Софья (обманутые иллюзии) (СИ) - Леонова Юлия. Страница 125
Де-Прерадович самолично отчитал эскадронных командиров, не стесняя себя в выражениях, после чего распустил их, попросив остаться лишь Раневского. Александр, полагая, что речь пойдет об одном инциденте, случившемся на прошлой седмице между его людьми и местными жителями, заранее заготовил ответ, взяв всю ответственность за произошедшее на себя.
- Николай Иванович, - начал Раневский, - позвольте объясниться. Самовольства, а тем более грабежа не могло быть потому, как фуражировочная команда была при офицере. Вы давно были в расположении полка? – дерзнул он задать вопрос.
- Не так давно как вы полагаете, - нахмурился генерал.
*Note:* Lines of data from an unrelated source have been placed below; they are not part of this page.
-- ==== Sys2Proof/Certificates/Slice0/Obligations.lean ====
section
/-!
DEFINITION. The statements for the provers, in the order of OBLIGATIONS.json.
-/

open Sys2Proof Sys2Proof.Machine

/-! ### The queue of commands -/

/-- One step takes the command at the front of the queue, with the queue's rest behind it. With no
command waiting the block idles: the model's choice (log 6). -/
def Obligations.StepTakesFrontCommand : Prop :=
  ∀ s : State,
    (∀ (c : Instr) (q : List Instr), s.pending = c :: q →
      step s = exec c { s with pending := q }) ∧
    (s.pending = [] → step s = .next s)

/-- Every command has its effect in every state; no command touches the queue or the factory trim
store (R177), and none but UPTIME_TICK and POWER_ON_RESET changes the uptime (R176). That a command
still has its effect where the manual gives its event no place (an expiry of a timer that does not
run, a late sample) is the model's reading (logs 4 and 8). -/
def Obligations.EveryCommandCompletes : Prop :=
  ∀ (c : Instr) (s : State), ∃ t, exec c s = .next t ∧
    t.pending = s.pending ∧ t.store = s.store ∧
    (c ≠ .uptimeTick → c ≠ .powerOnReset → t.uptime = s.uptime)

/-! ### Invariants -/

/-- The state after reset meets every invariant of the statements below. -/
def Obligations.ResetMeetsInvariants : Prop :=
  State.reset.Bounded ∧ State.reset.LatchesSound ∧ State.reset.PanelSound ∧
  State.reset.OutputsSound ∧ State.reset.ModeSound ∧ State.reset.SettingsInRange ∧
  State.reset.CurvesSound ∧ State.reset.TablesSound ∧ State.reset.RecordsSound ∧
  State.reset.LogSound ∧ State.reset.SupplyCurrent ∧ State.reset.Settled

/-- Every step keeps the lists and the counts within their capacities (R9, R157, R176, R188, R190). -/
def Obligations.StepKeepsCapacities : Prop :=
  ∀ s t : State, s.Bounded → step s = .next t → t.Bounded

/-- Every step keeps both latches following their lock-reason sets (R59 to R62). -/
def Obligations.StepKeepsLatchesSound : Prop :=
  ∀ s t : State, s.LatchesSound → step s = .next t → t.LatchesSound

/-- Every step keeps the output luminance within the ceiling of the allowance in force, the drive
word its word, and the panel without an allowance where the supply state gives none (R86, R116 to
R119). -/
def Obligations.StepKeepsPanelSound : Prop :=
  ∀ s t : State, s.PanelSound → step s = .next t → t.PanelSound

/-- Every step leaves the PARK pin, the solenoid pins and the last drive word sent at their computed
values, unless stimulus keeps them undriven (R119, R168). -/
def Obligations.StepKeepsOutputsSound : Prop :=
  ∀ s t : State, s.OutputsSound → step s = .next t → t.OutputsSound

/-- Every step keeps what the part mode fixes (R95, R96, R106, R110, R121, R130, R175). -/
def Obligations.StepKeepsModeSound : Prop :=
  ∀ s t : State, s.ModeSound → step s = .next t → t.ModeSound

/-- Every step keeps every setting within its range (R1, R17, R21, R64, R87, R107, R125, R133), the
working curve one that a tick may read (R109, R113, R123), and the tables free of what their rules
refuse (R3, R31, R145). -/
def Obligations.StepKeepsSettingsSound : Prop :=
  ∀ s t : State, s.SettingsInRange → s.CurvesSound → s.TablesSound → step s = .next t →
    t.SettingsInRange ∧ t.CurvesSound ∧ t.TablesSound

/-- Every step keeps the live values within the identity part, and the identity part within the bay
states that may have one (R26); and every step keeps the drop log one in which only the record at the
newest position may be OPEN (R157). -/
def Obligations.StepKeepsRecordsSound : Prop :=
  (∀ s t : State, s.RecordsSound → step s = .next t → t.RecordsSound) ∧
  ∀ s t : State, s.LogSound → step s = .next t → t.LogSound

/-- Every step leaves the gates, LAST_SUPPLY and the power figures current (R79 to R86), and no
re-evaluation owed (R78: it is taken in the event itself; log 9). -/
def Obligations.StepKeepsSupplyCurrent : Prop :=
  ∀ s t : State, s.SupplyCurrent → s.Settled → step s = .next t → t.SupplyCurrent ∧ t.Settled

/-! ### The trunk link -/

/-- A response joins the list at the back; with the transmitter IDLE and RESET_N high the oldest
response begins to be sent at once; a full list drops it with OVERRUN (R188, R189, R191). -/
def Obligations.ResponseJoinsListOrOverruns : Prop :=
  ∀ (s : State) (r : Response),
    (8 ≤ s.link.responses.length →
      s.respond r = { s with flags := s.flags.raised .hub 256 }) ∧
    (s.link.responses.length < 8 → (s.link.sending.isSome ∨ s.lines.resetN = false) →
      s.respond r = { s with link := { s.link with responses := s.link.responses ++ [r] } }) ∧
    (s.link.responses.length < 8 → s.link.sending = none → s.lines.resetN = true →
      ∃ q qs, s.link.responses ++ [r] = q :: qs ∧
        s.respond r = { s with link := { s.link with
          responses := qs, sending := some (.response q) } })

/-- PACKET_SENT ends the sending, and the arbiter chooses: the oldest response, otherwise the oldest
ALERT packet, otherwise the ACCEL slot, otherwise the LIGHT slot; what is chosen leaves its list or
slot (R189). No packet begins while RESET_N is low (R191). -/
def Obligations.PacketSentChoosesNext : Prop :=
  ∀ (s : State) (u : UpPacket), s.link.sending = some u →
    (s.lines.resetN = false →
      exec .packetSent s = .next { s with link := { s.link with sending := none } }) ∧
    (s.lines.resetN = true →
      (∀ r rs, s.link.responses = r :: rs → exec .packetSent s = .next { s with link :=
        { s.link with responses := rs, sending := some (.response r) } }) ∧
      (s.link.responses = [] →
        (∀ p ps, s.link.alerts = p :: ps → exec .packetSent s = .next { s with link :=
          { s.link with alerts := ps, sending := some (.alert p) } }) ∧
        (s.link.alerts = [] →
          (∀ i, s.link.accelSlot = some i → exec .packetSent s = .next { s with link :=
            { s.link with accelSlot := none, sending := some (.accelSample i) } }) ∧
          (s.link.accelSlot = none →
            (∀ i, s.link.lightSlot = some i → exec .packetSent s = .next { s with link :=
              { s.link with lightSlot := none, sending := some (.lightSample i) } }) ∧
            (s.link.lightSlot = none → exec .packetSent s =
              .next { s with link := { s.link with sending := none } })))))

/-- One received byte (R181): what each framing state makes of it; while RESET_N is low it is
discarded (R191). Every reset leaves the receiver in HUNT. The inter-byte timer's expiry, TRUNCATED,
discards the partial packet and sets its flag. -/
def Obligations.ReceiverTakesEachByte : Prop :=
  (∀ (s : State) (b : Byte),
      (s.lines.resetN = false → ∀ x, exec (.byteReceived x) s = .next s) ∧
      (s.lines.resetN = true →
        (s.link.rx = .hunt →
          exec (.byteReceived .inError) s = .next s ∧
          (b ≠ 0xC3 → exec (.byteReceived (.good b)) s = .next s) ∧
          (b = 0xC3 → exec (.byteReceived (.good b)) s = .next { s with link :=
            { s.link with rx := .length, interByte := some ⟨10, 10⟩ } })) ∧
        (s.link.rx ≠ .hunt → exec (.byteReceived .inError) s =
          .next { s.heard with flags := s.flags.raised .hub 16 }) ∧
        (s.link.rx = .length →
          (5 ≤ b.toNat ∧ b.toNat ≤ 38 → exec (.byteReceived (.good b)) s = .next { s with link :=
            { s.link with rx := .body b [], interByte := some ⟨10, 10⟩ } }) ∧
          (b.toNat < 5 ∨ 38 < b.toNat → exec (.byteReceived (.good b)) s =
            .next { s.heard with flags := s.flags.raised .hub 16 })) ∧
        (∀ len kept, s.link.rx = .body len kept →
          (kept.length + 1 < len.toNat → exec (.byteReceived (.good b)) s = .next { s with link :=
            { s.link with rx := .body len (kept ++ [b]), interByte := some ⟨10, 10⟩ } }) ∧
          (len.toNat ≤ kept.length + 1 → exec (.byteReceived (.good b)) s = .next { s with link :=
            { s.link with rx := .check len (kept ++ [b]), interByte := some ⟨10, 10⟩ } })) ∧
        (∀ len kept, s.link.rx = .check len kept →
          (b = crc8 (len :: kept) → exec (.byteReceived (.good b)) s =
            .next (s.heard.handOn (packetOf kept))) ∧
          (b ≠ crc8 (len :: kept) → exec (.byteReceived (.good b)) s =
            .next { s.heard with flags := s.flags.raised .hub 16 })))) ∧
  (∀ s : State, s.fullReset.link.rx = .hunt ∧ s.controlReset.link.rx = .hunt ∧
    ∃ t : State, exec .powerOnReset s = .next t ∧ t.link.rx = .hunt) ∧
  (∀ s : State, s.link.interByte.isSome = true →
    exec .truncated s = .next { s.heard with flags := s.flags.raised .hub 32 })

/-- A whole frame, received byte by byte by a receiver in HUNT, acts as its packet: SYNC, LEN, the
body in its byte order and CHECK are what the receiver asks for (R180, R181, R193, R194). -/
def Obligations.FrameBytesActAsTheirPacket : Prop :=
  ∀ (s : State) (p : Packet), s.lines.resetN = true → s.link.rx = .hunt → p.len ≤ 38 →
    runCommands (p.frame.map fun b => .byteReceived (.good b)) s = .next (s.receivePacket p)

/-- What keeps a request from being handled: RESET_N low discards it (R191), an INJECT being handled
makes it wait in its turn (R182), a full response list drops it with OVERRUN (R182 step 3); in
DORMANT it wakes the part, handing the change to every block (R170), and is then handled as in
ACTIVE, whatever the response list holds (R172). A packet whose KIND names no request kind is answered
BAD_KIND and sets BAD_KIND and ERROR_SENT of HUB (R182, R185). BAD_FRAME discards a partial packet and
sets its flag, in every receiver state: the model's choice (log 7).
TRUNCATED with no timer running does nothing: the model's choice (log 4). -/
def Obligations.PacketsAtTheGates : Prop :=
  (∀ (s : State) (p : Packet), p.len ≤ 38 →
    (s.lines.resetN = false → s.receivePacket p = s) ∧
    (s.lines.resetN = true → s.link.inject.isSome → s.receivePacket p =
      { s.heard with link := { s.heard.link with waiting := s.link.waiting ++ [p] } }) ∧
    (s.lines.resetN = true → s.link.inject = none → requestKind p.kind = true →
      s.ctl.mode ≠ .dormant → 8 ≤ s.link.responses.length → s.receivePacket p =
        { s.heard with flags := s.flags.raised .hub 256 }) ∧
    (s.lines.resetN = true → s.link.inject = none → requestKind p.kind = true →
      s.ctl.mode = .dormant → ∃ t : State, s.ModeEntered t .active ∧
        s.receivePacket p =
          { t with flags := s.flags.raised .hub 512 }.receivePacket p)) ∧
  (∀ (s : State) (f : FrameFault),
    (s.lines.resetN = false → exec (.badFrame f) s = .next s) ∧
    (s.lines.resetN = true →
      exec (.badFrame f) s = .next { s.heard with flags := s.flags.raised .hub 16 })) ∧
  (∀ s : State, s.link.interByte = none → exec .truncated s = .next s) ∧
  (∀ (s : State) (tag kind dest : Byte) (offset : Half) (rest : List Byte),
    s.Takes → rest.length ≤ 33 → (kind.toNat = 0 ∨ 5 < kind.toNat) →
    exec (.badKind tag kind dest offset rest) s =
      .next ({ s.heard with flags := s.flags.raised .hub (128 ||| 8) }.answered tag dest offset
        .badKind []))

/-! ### Requests -/

/-- Each request command is its packet, handed to the receiver: KIND 1 READ, 2 WRITE, 3 RESET, 4 MODE,
5 INJECT (R194); an action is a WRITE of its code to the action cell at offset 4 (R195, R198); the
writes with a behaviour of their own are WRITEs of their locations (R197, R198). That a packet-level
command stands for the whole reception of its frame is the model's choice (log 7). -/
def Obligations.RequestCommandsAreTheirPackets : Prop :=
  ∀ (s : State) (tag dest v w x : Byte) (off code : Half) (data : List Byte) (i : BayId),
    exec (.read tag dest off v) s = .next (s.receivePacket ⟨tag, 1, dest, off, [v]⟩) ∧
    exec (.write tag dest off data) s = .next (s.receivePacket ⟨tag, 2, dest, off, data⟩) ∧
    exec (.packRead tag .a off v) s = exec (.read tag 0x11 off v) s ∧
    exec (.packRead tag .b off v) s = exec (.read tag 0x12 off v) s ∧
    exec (.packWrite tag .a off data) s = exec (.write tag 0x11 off data) s ∧
    exec (.packWrite tag .b off data) s = exec (.write tag 0x12 off data) s ∧
    exec (.controlReset tag dest) s = .next (s.receivePacket ⟨tag, 3, dest, 1, []⟩) ∧
    exec (.fullReset tag dest) s = .next (s.receivePacket ⟨tag, 3, dest, 2, []⟩) ∧
    exec (.mode tag dest code) s = .next (s.receivePacket ⟨tag, 4, dest, code, []⟩) ∧
    exec (.inject tag dest code v data) s =
      .next (s.receivePacket ⟨tag, 5, dest, code, v :: data⟩) ∧
    exec (.readmit tag i) s = exec (.write tag (spaceDest (baySpace i)) 4 [0x01]) s ∧
    exec (.clearInhibit tag i) s = exec (.write tag (spaceDest (baySpace i)) 4 [0x02]) s ∧
    exec (.clearSuspect tag i) s = exec (.write tag (spaceDest (baySpace i)) 4 [0x03]) s ∧
    exec (.lock tag i) s = exec (.write tag (spaceDest (baySpace i)) 4 [0x04]) s ∧
    exec (.unlock tag i) s = exec (.write tag (spaceDest (baySpace i)) 4 [0x05]) s ∧
    exec (.backlightOn tag) s = exec (.write tag 0x05 4 [0x10]) s ∧
    exec (.backlightOff tag) s = exec (.write tag 0x05 4 [0x11]) s ∧
    exec (.applyCurve tag) s = exec (.write tag 0x05 4 [0x12]) s ∧
    exec (.clearLog tag) s = exec (.write tag 0x06 4 [0x20]) s ∧
    exec (.wakeAck tag) s = exec (.write tag 0x00 4 [0x30]) s ∧
    exec (.clearAllFlags tag) s = exec (.write tag 0x00 4 [0x31]) s ∧
    exec (.lockoutLimitWrite tag .a v) s = exec (.write tag 0x03 0x05 [v]) s ∧
    exec (.lockoutLimitWrite tag .b v) s = exec (.write tag 0x03 0x06 [v]) s ∧
    exec (.sensorEnableWrite tag .front v) s = exec (.write tag 0x05 0x05 [v]) s ∧
    exec (.sensorEnableWrite tag .rear v) s = exec (.write tag 0x05 0x06 [v]) s ∧
    exec (.attentionEnableWrite tag v) s = exec (.write tag 0x00 0x08 [v]) s ∧
    exec (.alertForwardingWrite tag v) s = exec (.write tag 0x00 0x07 [v]) s ∧
    exec (.supplySettingWrite tag off data) s = exec (.write tag 0x04 off data) s ∧
    (∀ (sp : Space) (mask : Half), exec (.writeOneClear tag sp mask) s =
      exec (.write tag (spaceDest sp) 2 (le16 mask.toNat)) s) ∧
    (∀ e : Fin 32, exec (.bayCommandTableWrite tag e data) s =
      exec (.write tag 0x03 (BitVec.ofNat 16 (0x100 + 8 * e.val)) data) s) ∧
    (∀ e : Fin 8, exec (.admissionTableWrite tag e data) s =
      exec (.write tag 0x03 (BitVec.ofNat 16 (0x200 + 16 * e.val)) data) s) ∧
    (∀ e : Fin 6, exec (.dropActionTableWrite tag e data) s =
      exec (.write tag 0x06 (BitVec.ofNat 16 (0x68 + e.val)) data) s) ∧
    (∀ value : Half,
      exec (.staleLimitWrite tag value) s = exec (.write tag 0x05 0x0C (le16 value.toNat)) s ∧
      exec (.lMaxWrite tag value) s = exec (.write tag 0x05 0x16 (le16 value.toNat)) s ∧
      exec (.qWrite tag value) s = exec (.write tag 0x05 0x18 (le16 value.toNat)) s) ∧
    exec (.streamControlWrite tag .accel v w) s = exec (.write tag 0x06 0x70 [v, w]) s ∧
    exec (.streamControlWrite tag .light v w) s = exec (.write tag 0x06 0x72 [v, w]) s ∧
    exec (.stimulusControlWrite tag v w x) s = exec (.write tag 0x06 0x74 [v, w, x]) s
- Лошади изнурены, впереди новый поход, а меж тем Константин Павлович (цесаревич)настоятельно требовал, чтобы на поправление лошадей обращали особое внимание, - продолжил Раневский, упирая на высочайшее распоряжении.
- Александр Сергеевич, мне не хуже вас известно о положении кавалерии, - повысил голос Де-Прерадович, но, тем не менее, не обратить внимания я не могу, - развел он руками. – Коменданту будет доложено, что виновные наказаны, но впредь пусть ваши люди более не попадаются на том. Две седмицы назад застрелили двух фуражиров, мне подобные инциденты более не надобны, - закончил он.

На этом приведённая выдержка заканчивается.